PMCID: PMC2957168  PMID: 20601550

Abstract

Breast cancer resistance protein (Bcrp) is a member of the ATP-binding cassette membrane transporter family, which is expressed apically in liver, kidney, and intestine epithelium. Recent reports suggest that in addition to xenobiotics, porphyrins, and food toxins, Bcrp can also transport bile acids and, therefore, may participate in the adaptive response to cholestasis. Bile duct ligation (BDL), an experimental model of obstructive cholestasis, was performed in male wild-type (WT) and Bcrp knockout (KO) mice. An initial time course of 3, 7, and 14 days of BDL in WT mice revealed that Bcrp expression was significantly reduced in liver but increased in ileum by 7 days. Subsequent experiments using 7-day BDL in WT and Bcrp KO mice demonstrated that there was no difference in liver necrosis, serum glutamic pyruvate aminotransferase, bilirubin, or bile acid levels in serum, hepatic tissue, bile, urine, or feces between the two groups. Protein expression levels for liver organic solute transporter (Ost) α and multidrug resistance protein 1 and kidney multidrug resistance-associated protein (Mrp) 2, Mrp3, and Mrp4 were significantly greater in the sham Bcrp KO versus sham WT mice. The expression of Mrp2 and Mrp4 in KO kidneys was further increased after BDL. In contrast, the adaptive response of transporters to BDL in the liver was similar in KO and WT BDL mice, including Ostα and Ostβ expression, which increased in liver and kidney but decreased in the ileum. These findings suggest that Bcrp does not have a significant role in the adaptive response to cholestasis in the liver but may be more important for solute export in the kidney and intestine.

Introduction

The breast cancer resistance protein (BCRP/Bcrp; ABCG2/Abcg2) is a member of the ABC family of membrane transporters with broad substrate specificity (Krishnamurthy and Schuetz, 2006; Polgar et al., 2008). Bcrp was first described in a drug-resistant cancer cell line and has been shown to transport a large number of drugs, environmental agents, and the endogenous solute, protoporphyrin (Krishnamurthy and Schuetz, 2006; Koshiba et al., 2008; Polgar et al., 2008; Robey et al., 2009). The apical membrane localization of BCRP/Bcrp on many cell types, including the canalicular membrane of the hepatocyte, the proximal tubule of the kidney, and the enterocyte of the intestine, permits this transporter to function in a coordinated manner to extrude and prevent absorption of xenobiotics (Maliepaard et al., 2001; Hilgendorf et al., 2007; Huls et al., 2008). In this respect, BCRP/Bcrp shares many substrates with Mdr1 and Mrp2 (Allen et al., 1999; Schinkel and Jonker, 2003). Diverse functional roles for BCRP have also been described. BCRP expression in stem cells leads to the side population phenotype and seems to function to protect these sensitive cells from the accumulation of toxic drugs (Zhou et al., 2001; Abbott, 2006). The localization of BCRP to placental syncytiotrophoblasts may serve as a protective mechanism for the developing fetus (Maliepaard et al., 2001; Robey et al., 2009). BCRP is also expressed in mammary glands where, in apparent contradiction, it transports the same drugs into breast milk (Zarba et al., 1992; DeBruin et al., 2001). For example, the dietary carcinogens aflatoxin B1, 2-amino-3-methylimidazo[4,5-f]quinoline, and 3-amino-1,4-dimethyl-5H-pyrido[4, 3-b]indole are restricted from systemic exposure and the fetus by BCRP, yet are secreted directly into breast milk, thus facilitating exposure to the newborn (van Herwaarden et al., 2006).

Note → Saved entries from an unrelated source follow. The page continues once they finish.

-- ==== Sys2Proof/WellFormed.lean ====
section
/-!
DEFINITION. Sys2Proof/WellFormed.lean: the commands that name units the part has (R3, R4). What a command carries besides is data: the
meanings give every value of it its effect.
-/
namespace Sys2Proof

/-- The part has the engine (R3, R29). -/
def Engine.wf : Engine → Bool
  | .bent n => decide (n < Config.bents)
  | .stud n => decide (n < Config.studs)
  | .purlinDma n => decide (n < Config.purlinPorts)
  | _ => true

/-- The command is well formed: the units it names are units the part has.
(Log: 5 DESIGN CHOICE.) -/
def Instr.wf : Instr → Bool
  | .bayBoundary .. => true
  | .markSetDeadline .. => true
  | .verdictDeadline .. => true
  | .endGuardSeal .. => true
  | .matmul _ n _ _ => decide (n < Config.bents)
  | .combine _ n _ _ => decide (n < Config.bents)
  | .vector _ n _ _ _ => decide (n < Config.bents)
  | .dmaCopy _ n _ _ => decide (n < Config.bents)
  | .dmaClear _ n _ => decide (n < Config.bents)
  | .windowConv _ n _ _ => decide (n < Config.bents)
  | .windowMaxpool _ n _ _ => decide (n < Config.bents)
  | .windowAvgpool _ n _ _ => decide (n < Config.bents)
  | .windowUpsample _ n _ _ => decide (n < Config.bents)
  | .spectralConv2d .. => true
  | .detect .. => true
  | .attend .. => true
  | .append .. => true
  | .screen _ n _ row _ _ _ _ => decide (n < Config.studs) && decide (row < Config.rows)
  | .screeningOutputRelease _ r _ _ => decide (r < Config.rows)
  | .tenonDma _ d _ _ _ => decide (d < 2)
  | .purlinDma _ p dev _ _ => decide (p < Config.purlinPorts) && decide (dev < 4096)
  | .cmDma .. => true
  | .gate _ n _ => decide (n < Config.bents)
  | .wake _ n _ => decide (n < Config.bents)
  | .backgroundWindow _ e _ => e.wf
  | .backgroundSegment _ e _ => e.wf
  | .segmentRollback _ e => e.wf
  | .commandComplete _ e _ => e.wf
  | .sampleCapture _ h _ => decide (h < 8)
  | .adaptCommit _ h => decide (h < 8)
  | .jobCtrlWrite _ j _ => decide (j < Config.jobs)
  | .marginReset .. => true
  | .readLoLatch .. => true
  | .cameraBringUp _ n _ => decide (n < Config.links)
  | .discoveryPoll _ n _ => decide (n < Config.links)
  | .bringUpStepTimeout _ n => decide (n < Config.links)
  | .bringUpRetry _ n => decide (n < Config.links)
  | .cameraLinkLost _ link => decide (link < Config.links)
  | .reconnect _ n => decide (n < Config.links)
  | .linkHold _ link _ => decide (link < Config.links)
  | .pocFault _ link => decide (link < Config.links)
  | .pocReenable _ link => decide (link < Config.links)
  | .pocClear _ link => decide (link < Config.links)
  | .triggerDue _ n _ => decide (n < Config.links)
  | .streamPacket _ k => decide (k.link < Config.links)
  | .lineComplete _ n _ _ => decide (n < Config.links)
  | .lineTimeout _ n _ => decide (n < Config.links)
  | .controlAck _ n _ _ => decide (n < Config.links)
  | .controlResend _ n => decide (n < Config.links)
  | .cxpHeartbeat _ n => decide (n < Config.links)
  | .triggerCounterAudit _ n _ => decide (n < Config.links)
  | .cameraControlCommand _ _ n _ _ _ => decide (n < Config.links)
  | .calCaptureEnter _ _ n _ _ _ => decide (n < Config.links)
  | .calCaptureLeave _ _ n => decide (n < Config.links)
  | .stripClose _ r => decide (r < Config.rows)
  | .syncReset _ n => decide (n < Config.links)
  | .routeChangeWrite _ _ n _ _ => decide (n < Config.links)
  | .calLoad _ _ n _ _ => decide (n < Config.links)
  | .replayStart _ _ ch cam _ _ _ _ => decide (ch < Config.replayChannels) && decide (cam < Config.links)
  | .replayLine _ ch _ => decide (ch < Config.replayChannels)
  | .replayStop _ ch => decide (ch < Config.replayChannels)
  | .verdictGroup _ g => decide (g.row < Config.rows) && decide (g.job < Config.jobs)
  | .overrunNotice _ job _ row _ _ => decide (row < Config.rows) && decide (job < Config.jobs)
  | .lateConfirmMark .. => true
  | .mirrorAck .. => true
  | .mirrorResend .. => true
  | .mirrorTimeout .. => true
  | .mirrorRecord .. => true
  | .mirrorKeepalive .. => true
  | .mirrorLinkLoss .. => true
  | .slotSeal _ p => decide (p < Config.pegPorts)
  | .forcedClose _ p v => decide (p < Config.pegPorts) && decide (v < 256)
  | .statusFrame _ p _ => decide (p < Config.pegPorts)
  | .statusDeadline _ p => decide (p < Config.pegPorts)
  | .pegPortEn _ p _ => decide (p < Config.pegPorts)
  | .fullStateRequest _ p => decide (p < Config.pegPorts)
  | .quadratureEdge _ p _ _ => decide (p < Config.encPorts)
  | .toothEdge _ p _ => decide (p < Config.encPorts)
  | .toothWindowExpiry _ p => decide (p < Config.encPorts)
  | .ssiSample _ p _ _ => decide (p < Config.encPorts)
  | .beltStop _ p => decide (p < Config.encPorts)
  | .encoderLineFault _ p line => decide (p < Config.encPorts) && decide (line < 3)
  | .lineFaultClear _ p line => decide (p < Config.encPorts) && decide (line < 3)
  | .indexEdge _ p => decide (p < Config.encPorts)
  | .probeEdge _ p src => decide (p < Config.encPorts) && decide (src ≤ 32)
  | .probeSeqRead _ p => decide (p < Config.encPorts)
  | .fieldInputEdge _ ch _ => decide (ch < 32)
  | .pairLong _ k => decide (k < 8)
  | .wireBreak _ ch => decide (ch < 32)
  | .wireBreakClear _ ch => decide (ch < 32)
  | .outputFault _ n => decide (n < 17)
  | .outputRetry _ n _ => decide (n < 17)
  | .fieldGroupUndervoltage _ g => decide (g < 7)
  | .fioOutWrite .. => true
  | .fioEvtPop .. => true
  | .fioPairPop .. => true
  | .flitReceived _ d _ => decide (d < 2)
  | .tenonNak _ d => decide (d < 2)
  | .tenonReplayTimeout _ d => decide (d < 2)
  | .tenonRetrain .. => true
  | .tenonTrain .. => true
  | .tenonTrainRetry .. => true
  | .tenonResponse _ d => decide (d < 2)
  | .tenonRequestTimeout .. => true
  | .purlinFrame _ p _ _ => decide (p < Config.purlinPorts)
  | .purlinAck _ dev _ _ => decide (dev < 4096)
  | .purlinNak _ dev _ _ => decide (dev < 4096)
  | .purlinRto _ dev _ => decide (dev < 4096)
  | .hello _ p _ => decide (p < Config.purlinPorts)
  | .helloSend _ p => decide (p < Config.purlinPorts)
  | .linkFrame _ p _ => decide (p < Config.purlinPorts)
  | .marksFrame .. => true
  | .marksDeadline .. => true
  | .purlinPortDown _ p _ => decide (p < Config.purlinPorts)
  | .purlinTrain _ p _ => decide (p < Config.purlinPorts)
  | .purlinAuthRetry _ p _ => decide (p < Config.purlinPorts)
  | .purlinRekey _ p => decide (p < Config.purlinPorts)
  | .lpiEntry _ p => decide (p < Config.purlinPorts)
  | .wakeWindow _ p _ _ _ => decide (p < Config.purlinPorts)
  | .guardMiss _ p => decide (p < Config.purlinPorts)
  | .purlinRetrain _ p => decide (p < Config.purlinPorts)
  | .purlinHold _ p _ => decide (p < Config.purlinPorts)
  | .lpiReenable _ p => decide (p < Config.purlinPorts)
  | .routeSwap .. => true
  | .routeTableWrite _ _ addr _ _ => decide (0xFD000 ≤ addr) && decide (addr < 0xFF000)
  | .ptpMessage _ p _ _ _ _ => decide (p < Config.ethPorts)
  | .tb0IncWrite _ base _ => decide (base < 2)
  | .tb0StepRequest .. => true
  | .tb1Step .. => true
  | .acceptStep .. => true
  | .acceptStepLapse .. => true
  | .referenceValidityChange _ ref _ => decide (ref < 3)
  | .referenceQualified _ ref => decide (ref < 3)
  | .holdoverLong .. => true
  | .ppsInEdge .. => true
  | .ppsMissing .. => true
  | .ppsOutSecond .. => true
  | .witQuery .. => true
  | .lockRearm .. => true
  | .sourceAssert _ half num _ _ => decide (half < 2) && decide (num < 128)
  | .bucketLeak _ half num => decide (half < 2) && decide (num < 128)
  | .graceExpiry .. => true
  | .pendingAck _ k _ => decide (k < 8)
  | .selfFault _ half _ => decide (half < 2)
  | .faultLinkLoss .. => true
  | .raisedRestore _ _ half num => decide (half < 2) && decide (num < 128)
  | .degradeMaskWrite .. => true
  | .safeReq .. => true
  | .safeReqN .. => true
  | .fireOutReq .. => true
  | .resume .. => true
  | .promote .. => true
  | .kick .. => true
  | .watchdogExpiry .. => true
  | .powerOn .. => true
  | .resetN .. => true
  | .wresetN .. => true
  | .coldReq .. => true
  | .warmReq .. => true
  | .softReset .. => true
  | .optionLoad .. => true
  | .coldStart .. => true
  | .baysStart .. => true
  | .timeWaitExpiry .. => true
  | .safeExit .. => true
  | .warmRestart .. => true
  | .domainPowerFail _ d => decide (d < 60)
  | .mainInputFail => true
  | .tamperEvent .. => true
  | .zeroise .. => true
  | .commissioning .. => true
  | .ownerRotation .. => true
  | .decommissioning .. => true
  | .antiRollbackAdvance .. => true
  | .debugUnlock .. => true
  | .sessionOpen _ p _ _ _ => decide (p < Config.ethPorts)
  | .sessionIdleTimeout .. => true
  | .challengeExpiry .. => true
  | .read .. => true
  | .write .. => true
  | .registerWrite .. => true
  | .challenge .. => true
  | .result .. => true
  | .subscribe .. => true
  | .unsubscribe .. => true
  | .attest .. => true
  | .logRead .. => true
  | .label _ _ h _ _ => decide (h < 8)
  | .question _ _ j _ _ _ _ _ _ => decide (j < Config.jobs)
  | .cancel .. => true
  | .keepalive .. => true
  | .tokenGenerate _ j _ _ => decide (j < Config.jobs)
  | .streamDatagram .. => true
  | .ethFrame _ p _ _ => decide (p < Config.ethPorts)
  | .ethLinkDown _ p => decide (p < Config.ethPorts)
  | .ethTsPop _ p => decide (p < Config.ethPorts)
  | .trainStart _ _ h _ _ _ _ _ => decide (h < 8)
  | .trainingStep _ h _ _ => decide (h < 8)
  | .adaptStop _ h => decide (h < 8)
  | .approveHead _ _ h _ _ => decide (h < 8)
  | .revertHead _ _ h => decide (h < 8)
  | .classPrompt _ _ h _ _ _ => decide (h < 8)
  | .scrubLap _ n _ => decide (n < Config.bents)
  | .thermalSample .. => true
  | .powerSample .. => true
  | .fanTachLoss _ f => decide (f < 4)
  | .fanTimer _ f _ => decide (f < 4)
  | .fanRetry _ f => decide (f < 4)
  | .i2cTransaction _ c _ _ _ _ => decide (c < 2)
  | .smbusTimeout _ c => decide (c < 2)
  | .busStuck _ c _ _ => decide (c < 2)
  | .i2cRecoveryRetry _ c _ _ => decide (c < 2)
  | .pmbusPoll .. => true
  | .pwrGoodFall => true
  | .fieldGroupSupplyReturn _ g => decide (g < 7)
  | .uncorrectableCodeword _ p _ => decide (p < Config.purlinPorts)
  | .purlinTrainRetry _ p => decide (p < Config.purlinPorts)
  | .sessionClose .. => true
  | .ethLinkUp _ p => decide (p < Config.ethPorts)
  | .ptpDelayRequest _ p _ _ => decide (p < Config.ethPorts)
  | .badRequestMessage .. => true
  | .boundaryScanInstruction .. => true

end Sys2Proof
end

The recent availability of the Bcrp1 knockout (KO) mouse has made it possible to study the role of this transporter in greater detail. Such studies have led to the finding that Bcrp1 is responsible for the elimination of the toxic chlorophyll breakdown product pheophorbide a (Jonker et al., 2002). The resemblance of this compound to the heme molecule has shed light on the role of Bcrp in the transport of many porphyrins. The regulation of porphyrins is important in providing a protective mechanism, specifically during hypoxic conditions. Other endogenous substrates for Bcrp include dehydroepiandrosterone sulfate, estrogens, and folic acid (Chen et al., 2003; Grube et al., 2007).

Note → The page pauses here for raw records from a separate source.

/-- For every job whose outputs another enabled job consumes, as the story stick declares: a write that clears enable, whatever
its other bits, completes with the job's register unchanged and its dep_refused flag set, and no other register and nothing else
of the module is changed. (R52) -/
def Obligations.ADisableOfAConsumedJobIsRefused : Prop :=
  ∀ (s : State) (dt : Nat) (m : Chip) (j v : Nat) (d : Nat × Nat), Now s dt m → Canon m → j < Config.jobs → v < 2 ^ 32 → m.flag (F.RC_JOB_CTRL_enable j) = true → bitN v 0 = false → d ∈ m.stick.deps → d.2 = j → m.flag (F.RC_JOB_CTRL_enable d.1) = true →
      ∃ x : Chip, Does (.jobCtrlWrite dt j v) s x ∧ x.rd (R.RC_JOB_CTRL j) = m.rd (R.RC_JOB_CTRL j) ∧ x.flag (F.RC_JOB_STAT_dep_refused j) = true ∧ (∀ a, a ≠ R.RC_JOB_STAT j → x.rd a = m.rd a) ∧ x = { m with regs := x.regs, fresh := x.fresh }

/-- For every integer and every positive denominator the rounded quotient is at least as near as any other integer, and on a tie
it is even, for either sign. A signed number that fits w bits is read back from its low w bits. (R10, R93) -/
def Obligations.RoundingIsToTheNearestEven : Prop :=
  (∀ (n : Int) (d : Nat), 0 < d → (∀ k : Int, (n - rneDiv n d * d).natAbs ≤ (n - k * d).natAbs) ∧ (2 * (n - rneDiv n d * d).natAbs = d → rneDiv n d % 2 = 0)) ∧
      (∀ (w : Nat) (x : Int), 0 < w → -((2 ^ (w - 1) : Nat) : Int) ≤ x → x < ((2 ^ (w - 1) : Nat) : Int) → signedOf w (unsignedOf w x) = x)
end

Whether bile acids are endogenous substrates for BCRP/Bcrp is uncertain. Suzuki et al. (2003) were unable to demonstrate transport activity for taurocholic acid or taurolithocholate sulfate in Bcrp-transfected P388 vesicles (from a mouse lymphoma cell line). However, Imai et al. (2003) reported inhibition of [3H]estrone sulfate uptake in the presence of taurolithocholate or taurolithocholate sulfate and to a lesser degree, taurocholate, in transfected K562 cells (human erythroleukemia cells). A third study, using Bcrp-expressing bacteria (Lactococcus lactis), demonstrated that primary bile acids could be transported by this system (Janvilisri et al., 2005).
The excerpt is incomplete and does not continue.